Material shown:
──────────────────────────────

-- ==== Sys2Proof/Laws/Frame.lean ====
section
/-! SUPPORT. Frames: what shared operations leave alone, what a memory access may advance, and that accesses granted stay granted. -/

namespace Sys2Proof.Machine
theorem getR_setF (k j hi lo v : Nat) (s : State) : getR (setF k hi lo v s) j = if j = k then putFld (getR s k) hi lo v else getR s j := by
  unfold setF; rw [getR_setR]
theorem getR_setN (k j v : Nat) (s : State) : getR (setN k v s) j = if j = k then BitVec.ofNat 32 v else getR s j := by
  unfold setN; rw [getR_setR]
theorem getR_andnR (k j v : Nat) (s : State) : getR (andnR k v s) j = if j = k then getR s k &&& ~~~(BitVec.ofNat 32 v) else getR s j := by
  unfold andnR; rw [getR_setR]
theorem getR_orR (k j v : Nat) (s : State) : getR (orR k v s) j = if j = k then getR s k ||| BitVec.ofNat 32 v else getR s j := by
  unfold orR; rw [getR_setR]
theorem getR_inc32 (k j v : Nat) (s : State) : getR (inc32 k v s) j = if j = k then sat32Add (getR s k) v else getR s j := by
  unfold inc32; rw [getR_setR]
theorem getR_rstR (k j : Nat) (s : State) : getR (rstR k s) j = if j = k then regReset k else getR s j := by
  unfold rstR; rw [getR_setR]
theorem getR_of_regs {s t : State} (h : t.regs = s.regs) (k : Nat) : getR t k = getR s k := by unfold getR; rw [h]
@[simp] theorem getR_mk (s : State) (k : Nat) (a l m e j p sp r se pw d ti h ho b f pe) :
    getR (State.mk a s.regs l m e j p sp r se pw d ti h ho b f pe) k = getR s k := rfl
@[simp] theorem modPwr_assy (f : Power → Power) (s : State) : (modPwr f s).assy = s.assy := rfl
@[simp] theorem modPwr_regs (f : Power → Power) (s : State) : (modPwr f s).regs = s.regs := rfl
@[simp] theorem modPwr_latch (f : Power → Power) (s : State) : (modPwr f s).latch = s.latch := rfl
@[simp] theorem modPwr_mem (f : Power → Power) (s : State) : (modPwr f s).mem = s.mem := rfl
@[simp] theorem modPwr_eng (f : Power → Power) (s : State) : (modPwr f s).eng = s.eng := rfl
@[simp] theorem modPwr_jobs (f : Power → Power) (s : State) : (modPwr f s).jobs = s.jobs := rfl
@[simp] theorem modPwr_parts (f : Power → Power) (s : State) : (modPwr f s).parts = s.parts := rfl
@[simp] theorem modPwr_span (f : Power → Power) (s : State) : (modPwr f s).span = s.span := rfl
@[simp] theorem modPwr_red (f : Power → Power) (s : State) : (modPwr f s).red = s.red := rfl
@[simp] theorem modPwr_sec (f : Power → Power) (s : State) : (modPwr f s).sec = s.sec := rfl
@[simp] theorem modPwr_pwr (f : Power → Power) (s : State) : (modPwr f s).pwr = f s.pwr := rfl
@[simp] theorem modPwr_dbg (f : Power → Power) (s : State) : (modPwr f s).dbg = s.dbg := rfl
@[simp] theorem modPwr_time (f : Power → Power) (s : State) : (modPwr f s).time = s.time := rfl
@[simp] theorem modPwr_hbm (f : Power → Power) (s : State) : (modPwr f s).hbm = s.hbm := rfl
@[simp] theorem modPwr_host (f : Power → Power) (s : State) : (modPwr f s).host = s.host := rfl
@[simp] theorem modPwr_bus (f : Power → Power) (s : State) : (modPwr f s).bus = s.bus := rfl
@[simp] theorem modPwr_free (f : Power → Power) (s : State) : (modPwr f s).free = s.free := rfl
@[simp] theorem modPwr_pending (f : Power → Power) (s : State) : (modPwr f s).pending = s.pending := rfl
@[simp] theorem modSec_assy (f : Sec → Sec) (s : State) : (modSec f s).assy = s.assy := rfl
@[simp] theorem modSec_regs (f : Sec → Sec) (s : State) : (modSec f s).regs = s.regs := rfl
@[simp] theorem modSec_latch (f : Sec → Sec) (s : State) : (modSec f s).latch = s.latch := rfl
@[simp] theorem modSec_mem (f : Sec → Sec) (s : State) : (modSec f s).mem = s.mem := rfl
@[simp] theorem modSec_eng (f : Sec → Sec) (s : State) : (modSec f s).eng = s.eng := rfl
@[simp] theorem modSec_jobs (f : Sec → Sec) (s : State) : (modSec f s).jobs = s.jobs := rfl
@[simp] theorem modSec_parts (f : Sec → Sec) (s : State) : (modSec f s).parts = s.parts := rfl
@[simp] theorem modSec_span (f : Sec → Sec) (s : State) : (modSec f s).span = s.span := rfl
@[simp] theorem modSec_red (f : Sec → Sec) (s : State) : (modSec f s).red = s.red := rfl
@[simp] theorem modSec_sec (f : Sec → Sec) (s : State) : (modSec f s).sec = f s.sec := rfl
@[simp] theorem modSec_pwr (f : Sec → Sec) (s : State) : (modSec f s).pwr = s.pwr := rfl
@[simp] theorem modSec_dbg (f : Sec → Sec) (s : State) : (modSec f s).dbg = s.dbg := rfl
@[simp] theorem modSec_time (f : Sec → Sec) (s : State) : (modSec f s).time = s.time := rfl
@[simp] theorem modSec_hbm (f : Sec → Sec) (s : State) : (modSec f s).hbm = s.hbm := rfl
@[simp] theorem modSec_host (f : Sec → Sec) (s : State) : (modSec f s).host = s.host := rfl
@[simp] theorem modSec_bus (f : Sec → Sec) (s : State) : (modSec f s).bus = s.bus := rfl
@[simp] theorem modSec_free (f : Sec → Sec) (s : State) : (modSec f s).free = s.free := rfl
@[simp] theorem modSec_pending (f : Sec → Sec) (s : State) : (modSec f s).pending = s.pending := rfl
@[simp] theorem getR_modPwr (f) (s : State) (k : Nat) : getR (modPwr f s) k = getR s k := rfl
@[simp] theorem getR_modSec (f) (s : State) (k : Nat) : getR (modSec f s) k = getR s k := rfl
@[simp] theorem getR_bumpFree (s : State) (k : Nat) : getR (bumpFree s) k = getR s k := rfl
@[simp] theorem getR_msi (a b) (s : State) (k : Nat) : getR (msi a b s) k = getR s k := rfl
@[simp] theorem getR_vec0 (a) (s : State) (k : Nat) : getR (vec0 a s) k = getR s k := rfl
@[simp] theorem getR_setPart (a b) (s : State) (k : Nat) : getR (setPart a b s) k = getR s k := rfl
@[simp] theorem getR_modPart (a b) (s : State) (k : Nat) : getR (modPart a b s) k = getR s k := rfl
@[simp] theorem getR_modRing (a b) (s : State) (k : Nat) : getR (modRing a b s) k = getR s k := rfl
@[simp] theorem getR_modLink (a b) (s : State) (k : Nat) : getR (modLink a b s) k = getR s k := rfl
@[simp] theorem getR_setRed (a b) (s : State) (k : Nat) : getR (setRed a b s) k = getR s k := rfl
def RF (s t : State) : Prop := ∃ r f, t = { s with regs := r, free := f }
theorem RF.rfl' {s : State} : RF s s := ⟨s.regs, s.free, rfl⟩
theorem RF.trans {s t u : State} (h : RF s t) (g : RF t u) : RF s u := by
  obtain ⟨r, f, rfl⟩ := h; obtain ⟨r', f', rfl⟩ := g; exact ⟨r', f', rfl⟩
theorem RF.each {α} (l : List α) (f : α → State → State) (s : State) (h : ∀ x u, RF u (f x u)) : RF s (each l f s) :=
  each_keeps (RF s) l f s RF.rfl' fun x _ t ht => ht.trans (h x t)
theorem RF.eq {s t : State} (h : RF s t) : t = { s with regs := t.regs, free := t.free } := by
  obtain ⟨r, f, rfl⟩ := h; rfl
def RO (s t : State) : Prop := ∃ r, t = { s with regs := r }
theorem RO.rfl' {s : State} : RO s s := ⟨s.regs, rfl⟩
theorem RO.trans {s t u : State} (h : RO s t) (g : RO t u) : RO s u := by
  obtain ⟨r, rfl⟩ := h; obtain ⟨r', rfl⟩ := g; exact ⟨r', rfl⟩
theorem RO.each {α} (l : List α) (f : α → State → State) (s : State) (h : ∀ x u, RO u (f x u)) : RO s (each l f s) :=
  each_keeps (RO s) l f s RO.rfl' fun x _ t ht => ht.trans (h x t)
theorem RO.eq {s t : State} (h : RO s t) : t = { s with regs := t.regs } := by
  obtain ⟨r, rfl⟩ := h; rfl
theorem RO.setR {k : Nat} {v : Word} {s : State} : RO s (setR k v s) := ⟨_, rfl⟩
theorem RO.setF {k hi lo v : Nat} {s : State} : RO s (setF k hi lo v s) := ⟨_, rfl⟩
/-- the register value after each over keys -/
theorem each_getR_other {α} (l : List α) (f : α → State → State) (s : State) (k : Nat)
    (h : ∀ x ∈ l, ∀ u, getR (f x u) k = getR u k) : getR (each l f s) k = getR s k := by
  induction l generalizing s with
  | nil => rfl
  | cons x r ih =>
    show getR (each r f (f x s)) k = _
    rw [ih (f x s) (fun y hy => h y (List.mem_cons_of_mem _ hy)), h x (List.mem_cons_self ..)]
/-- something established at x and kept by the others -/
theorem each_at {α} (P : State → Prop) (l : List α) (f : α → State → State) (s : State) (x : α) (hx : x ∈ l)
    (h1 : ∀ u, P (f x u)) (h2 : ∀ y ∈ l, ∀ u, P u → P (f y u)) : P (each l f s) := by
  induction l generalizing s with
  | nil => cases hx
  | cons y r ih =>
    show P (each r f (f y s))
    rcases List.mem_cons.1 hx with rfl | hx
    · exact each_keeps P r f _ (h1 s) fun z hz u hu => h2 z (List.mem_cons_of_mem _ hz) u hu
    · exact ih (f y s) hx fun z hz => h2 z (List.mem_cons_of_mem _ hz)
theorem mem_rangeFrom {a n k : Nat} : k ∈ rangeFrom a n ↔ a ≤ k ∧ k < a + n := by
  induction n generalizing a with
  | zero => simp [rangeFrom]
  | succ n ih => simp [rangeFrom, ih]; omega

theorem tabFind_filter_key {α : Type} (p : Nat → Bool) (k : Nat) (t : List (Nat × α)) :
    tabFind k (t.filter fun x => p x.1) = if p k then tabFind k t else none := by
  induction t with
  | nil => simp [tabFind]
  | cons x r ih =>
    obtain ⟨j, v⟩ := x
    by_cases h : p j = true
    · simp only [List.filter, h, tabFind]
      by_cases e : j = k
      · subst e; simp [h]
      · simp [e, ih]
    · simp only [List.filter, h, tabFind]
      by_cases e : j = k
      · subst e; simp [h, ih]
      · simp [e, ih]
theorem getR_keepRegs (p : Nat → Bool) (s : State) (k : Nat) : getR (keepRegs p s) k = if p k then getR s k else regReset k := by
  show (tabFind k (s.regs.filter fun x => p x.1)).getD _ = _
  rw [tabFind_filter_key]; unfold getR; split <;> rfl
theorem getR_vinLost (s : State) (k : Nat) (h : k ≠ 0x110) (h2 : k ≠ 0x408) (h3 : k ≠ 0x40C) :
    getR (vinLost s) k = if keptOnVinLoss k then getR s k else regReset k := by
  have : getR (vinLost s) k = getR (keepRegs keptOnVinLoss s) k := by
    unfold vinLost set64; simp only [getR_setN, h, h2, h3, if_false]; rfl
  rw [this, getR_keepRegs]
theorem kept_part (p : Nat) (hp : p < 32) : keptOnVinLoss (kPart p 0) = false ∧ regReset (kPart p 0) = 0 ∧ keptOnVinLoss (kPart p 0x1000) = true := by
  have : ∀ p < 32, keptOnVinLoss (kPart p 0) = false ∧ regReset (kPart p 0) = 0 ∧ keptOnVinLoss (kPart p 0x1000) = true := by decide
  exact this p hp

──────────────────────────────

What the exercise asks:
The answer is the lines above between the line holding "RO s t) : t" and the line holding "over keys -/", inclusive, each written out exactly, and no others.

Your solution:
theorem RO.eq {s t : State} (h : RO s t) : t = { s with regs := t.regs } := by
  obtain ⟨r, rfl⟩ := h; rfl
theorem RO.setR {k : Nat} {v : Word} {s : State} : RO s (setR k v s) := ⟨_, rfl⟩
theorem RO.setF {k hi lo v : Nat} {s : State} : RO s (setF k hi lo v s) := ⟨_, rfl⟩
/-- the register value after each over keys -/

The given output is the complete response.